**GOAL OF THE EXERCISE:** Using the listing below, set down each line from the line containing "def execCall (y" through the line containing "let s := s.modUnit", both ends included, exactly and with nothing added.

---------- THE RECORDS

-- ==== Sys2Proof/Machine/Control.lean ====
section
/-! DEFINITION. Meanings of the control instructions, majors 0x00 to 0x03, but for EXIT (05 R88 to R107). -/

namespace Sys2Proof.Machine

/-- R101. -/
def execNop (h : Hint) (s : State) : Out := issue (.nop h) s finish

/-- R100, R295, R299. -/
def execYield (h : Hint) (s : State) : Out :=
  issue (.yield_ h) s (fun x s =>
    finish x (if x.un.at_.strand then s else s.modUnit x.u (fun un => { un with sched := { un.sched with age := s.now } })))

/-! Branches (R92, R94, R106, R107) -/

/-- A target with the lanes that take it and whether it lies in local code. -/
abbrev Take := Mask × DWord × Bool

/-- The unit after its taking parts cancel loops (R106). -/
def cancelFor (un : UnitSt) (ts : List Take) : UnitSt := ts.foldl (fun un t => cancelLoops un t.2.1) un

/-- Folds the distinct targets taken (R381). -/
def foldTakes (s : State) (u lane : Nat) (ts : List Take) : State := ts.foldl (fun s t => foldTarget s u lane t.2.1) s

/-- A branch of the running split: the taking lanes go to their targets and the others on, after `effect` on the registers. Too few entries trap ILLEGAL_OP before any effect (R92, R94). -/
def branch (x : Issue) (s : State) (ts : List Take) (cancel : Bool) (effect : State → State) : State :=
  let rest := x.sp.mask &&& ~~~x.lanes
  match (if rest = 0 then ts else []) with
  | [t] =>
    let s := foldTakes (effect (countRetired s x.u)) x.u x.sp.low ts
    stepTrap (transfer s x.u x.e t.2.1 t.2.2 cancel) x.u x.e
  | _ =>
    let parts := ts.map (fun t => (t.1, { x.sp.goto t.2.1 t.2.2 with st := .ready })) ++
      (if rest = 0 then [] else [(rest, { x.sp with st := .ready })])
    match divide x.un x.e x.sp parts with
    | none => trapHere s x.u x.e causeIllegalOp
    | some (un, es) =>
      let un := if cancel then cancelFor un ts else un
      let s := foldTakes (effect (countRetired (s.putUnit x.u un) x.u)) x.u x.sp.low ts
      let s := (es.take ts.length).foldl (fun s e => s.modUnit x.u (fun un => arriveFrom un e 33)) s
      let s := if rest = 0 then s else goOn s x.u (es.getD ts.length 0) x.sp.pc
      stepTrap (s.modUnit x.u choose) x.u x.e

/-- One target for every taking lane, in the code space of the branch (R31, R90). -/
def relTake (x : Issue) (t : Target) : List Take := [(x.lanes, targetAddr x.sp.pc t, x.sp.loc)]

/-- The code space of a pointer (R90). -/
def pointerTake (x : Issue) (m : Mask) (t : DWord) : Take := (m, t, x.un.at_.strand && localForm t)

/-- The distinct targets of a pointer operand, in ascending order of the lowest lane that takes each (R92, R381). -/
def pointerTakes (x : Issue) (f : Nat → DWord) : List Take :=
  ((lanesOf x.lanes).map f).eraseDups.map (fun t => pointerTake x (x.lanes &&& maskOf (fun l => f l == t)) t)

/-- R92. -/
def execBr (y : Branch) (s : State) : Out := issue (.br y) s (fun x s => branch x s (relTake x y.t) true id)

/-- R91, R92. -/
def execCall (y : Branch) (s : State) : Out :=
  issue (.call y) s (fun x s =>
    branch x s (relTake x y.t) false (fun s => writePair s x.u (.s 62) x.lanes (fun _ => returnAddr x.sp x.sp.pc)))

/-- R92. -/
def execJmpi (y : JumpInd) (s : State) : Out :=
  issue (.jmpi y) s (fun x s => branch x s (pointerTakes x (fun l => x.dword s l y.a)) true id)

/-- R91, R92. -/
def execCalli (y : CallInd) (s : State) : Out :=
  issue (.calli y) s (fun x s =>
    branch x s (pointerTakes x (fun l => x.dword s l y.a)) false
      (fun s => writePair s x.u y.d x.lanes (fun _ => returnAddr x.sp x.sp.pc)))

/-- R92. -/
def execRet (h : Hint) (s : State) : Out :=
  issue (.ret h) s (fun x s => branch x s [pointerTake x x.lanes (x.dword s 0 (.s 62))] false id)

/-! Divergent branches (R96, R98) -/

/-- Lanes in which the tested predicate of a branch holds. -/
def tested (x : Issue) (g : Guard) : Mask := guardMask x.un (some g) x.sp.mask

/-- The whole split takes a relative branch. -/
def takeWhole (x : Issue) (s : State) (t : Target) : State := branch { x with lanes := x.sp.mask } s (relTake x t) true id

/-- R96, R106, R107. -/
def execBrd (y : DivBranch) (s : State) : Out :=
  issue (.brd y) s (fun x s =>
    let tk := tested x y.g
    let fl := x.sp.mask &&& ~~~tk
    if fl = 0 then takeWhole x s y.t
    else if tk = 0 then finish x s
    else match freeEntries x.un with
      | e1 :: e2 :: _ =>
        let rc := targetAddr x.sp.pc y.rc
        let t := targetAddr x.sp.pc y.t
        let part : Split := { x.sp with ra := some rc, join := some x.e, st := .ready }
        let j : Join := { ra := rc, expect := x.sp.mask, arrived := 0, raOut := x.sp.ra, joinOut := x.sp.join }
        let es := Tab.put (Tab.put (Tab.put x.un.entries x.e (.join j))
          e1 (.split { part.goto t x.sp.loc with mask := tk })) e2 (.split { part with mask := fl })
        let ops := rehold x.un.ops (fun h => if h.contains x.e then h.filter (· ≠ x.e) ++ [e1, e2] else h)
        let un := cancelLoops { x.un with entries := es, ops := ops } t
        let s := foldTarget (countRetired (s.putUnit x.u un) x.u) x.u x.sp.low t
        let s := s.modUnit x.u (fun un => arriveFrom un e1 33)
        stepTrap ((goOn s x.u e2 x.sp.pc).modUnit x.u choose) x.u x.e
      | _ => trapHere s x.u x.e causeIllegalOp)

/-- R98. -/
def execBrany (y : TestBranch) (s : State) : Out :=
  issue (.brany y) s (fun x s => if tested x y.g = 0 then finish x s else takeWhole x s y.t)

/-- R98. -/
def execBrall (y : TestBranch) (s : State) : Out :=
  issue (.brall y) s (fun x s => if tested x y.g = x.sp.mask then takeWhole x s y.t else finish x s)

/-! TRAP (R102) -/

/-- The passing part of the running split traps at its instruction, and the failing part goes on; the instruction retires once,
after its record has noted the count before it (R102, R242, R303, R306) DEDUCED. -/
def trapPart (x : Issue) (s : State) (cause : Nat) : State :=
  let a : TrapArgs := { cause := cause, pc := x.sp.pc, addr := x.sp.pc }
  let rest := x.sp.mask &&& ~~~x.lanes
  if rest = 0 then countRetired (takeTrap s x.u x.e a) x.u
  else match divide x.un x.e x.sp [(x.lanes, { x.sp with st := .ready }), (rest, { x.sp with st := .ready })] with
    | some (un, [e1, e2]) =>
      (goOn (countRetired (takeTrap (s.putUnit x.u un) x.u e1 a) x.u) x.u e2 x.sp.pc).modUnit x.u choose
    | _ => trapHere s x.u x.e causeIllegalOp

/-- R102. -/
def execTrap (y : CodeImm) (s : State) : Out := issue (.trap y) s (fun x s => trapPart x s causeTrap)

/-! Hardware loops (R104) -/

/-- Stage of a split that is to enter the line of a loop's end and go on after it (R104). -/
abbrev skipStage := 1000

/-- Loop n and every loop inside it are cancelled, if it is active. -/
def cancelLoop (un : UnitSt) (n : Nat) : UnitSt :=
  if un.nest.contains n then
    let nest := (un.nest.dropWhile (· ≠ n)).drop 1
    { un with nest := nest, loops := un.loops.filter (fun l => nest.contains l.1) }
  else un

/-- LOOP and LOOPI with a count (R104). One that has a count and no successor begins its loop and falls off, and no end test is made (R69, R105). -/
def startLoop (x : Issue) (s : State) (n : Nat) (count : Word) (t : Target) : State :=
  let fin := targetAddr x.sp.pc t
  let un := cancelLoop x.un n
  let un := { un with regs := { un.regs with lc := Tab.set 0 un.regs.lc n count } }
  if count = 0 then
    let un := un.modSplit x.e (fun sp => { sp.goto fin sp.loc with stage := skipStage })
    countRetired (s.putUnit x.u un) x.u
  else
    let s := s.putUnit x.u
      { un with loops := Tab.put un.loops n { start := returnAddr x.sp x.sp.pc, fin := fin }, nest := n :: un.nest }
    match succ? x.sp x.sp.pc with
    | some _ => finish x s
    | none => takeTrap (countRetired s x.u) x.u x.e { cause := causeFallOff, pc := x.sp.pc, addr := x.sp.pc }

/-- R104. -/
def execLoop (y : LoopReg) (s : State) : Out :=
  issue (.loop y) s (fun x s => startLoop x s y.n.val (x.word s x.low y.src) y.fin)

/-- R104. -/
def execLoopi (y : LoopImm) (s : State) : Out := issue (.loopi y) s (fun x s => startLoop x s y.n.val y.count y.fin)

/-- A split that has entered the line of its loop's end without a trap goes on after it (R104); a step that the LOOP made ends here. -/
def skipLoop (s : State) (u e : Nat) : State :=
  match s.unit? u with
  | none => s
  | some un =>
    match un.split? e with
    | none => s
    | some sp =>
      match succ? sp sp.pc with
      | some n => stepTrap (s.putUnit u (arrive (un.modSplit e (fun x => x.step n)) e)) u e
      | none => takeTrap s u e { cause := causeFallOff, pc := sp.pc, addr := sp.pc }

end Sys2Proof.Machine
end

--------------------

**OUTPUT FOR THIS TASK:**
def execCall (y : Branch) (s : State) : Out :=
  issue (.call y) s (fun x s =>
    branch x s (relTake x y.t) false (fun s => writePair s x.u (.s 62) x.lanes (fun _ => returnAddr x.sp x.sp.pc)))

/-- R92. -/
def execJmpi (y : JumpInd) (s : State) : Out :=
  issue (.jmpi y) s (fun x s => branch x s (pointerTakes x (fun l => x.dword s l y.a)) true id)

/-- R91, R92. -/
def execCalli (y : CallInd) (s : State) : Out :=
  issue (.calli y) s (fun x s =>
    branch x s (pointerTakes x (fun l => x.dword s l y.a)) false
      (fun s => writePair s x.u y.d x.lanes (fun _ => returnAddr x.sp x.sp.pc)))

/-- R92. -/
def execRet (h : Hint) (s : State) : Out :=
  issue (.ret h) s (fun x s => branch x s [pointerTake x x.lanes (x.dword s 0 (.s 62))] false id)

/-! Divergent branches (R96, R98) -/

/-- Lanes in which the tested predicate of a branch holds. -/
def tested (x : Issue) (g : Guard) : Mask := guardMask x.un (some g) x.sp.mask

/-- The whole split takes a relative branch. -/
def takeWhole (x : Issue) (s : State) (t : Target) : State := branch { x with lanes := x.sp.mask } s (relTake x t) true id

/-- R96, R106, R107. -/
def execBrd (y : DivBranch) (s : State) : Out :=
  issue (.brd y) s (fun x s =>
    let tk := tested x y.g
    let fl := x.sp.mask &&& ~~~tk
    if fl = 0 then takeWhole x s y.t
    else if tk = 0 then finish x s
    else match freeEntries x.un with
      | e1 :: e2 :: _ =>
        let rc := targetAddr x.sp.pc y.rc
        let t := targetAddr x.sp.pc y.t
        let part : Split := { x.sp with ra := some rc, join := some x.e, st := .ready }
        let j : Join := { ra := rc, expect := x.sp.mask, arrived := 0, raOut := x.sp.ra, joinOut := x.sp.join }
        let es := Tab.put (Tab.put (Tab.put x.un.entries x.e (.join j))
          e1 (.split { part.goto t x.sp.loc with mask := tk })) e2 (.split { part with mask := fl })
        let ops := rehold x.un.ops (fun h => if h.contains x.e then h.filter (· ≠ x.e) ++ [e1, e2] else h)
        let un := cancelLoops { x.un with entries := es, ops := ops } t
        let s := foldTarget (countRetired (s.putUnit x.u un) x.u) x.u x.sp.low t
        let s := s.modUnit x.u (fun un => arriveFrom un e1 33)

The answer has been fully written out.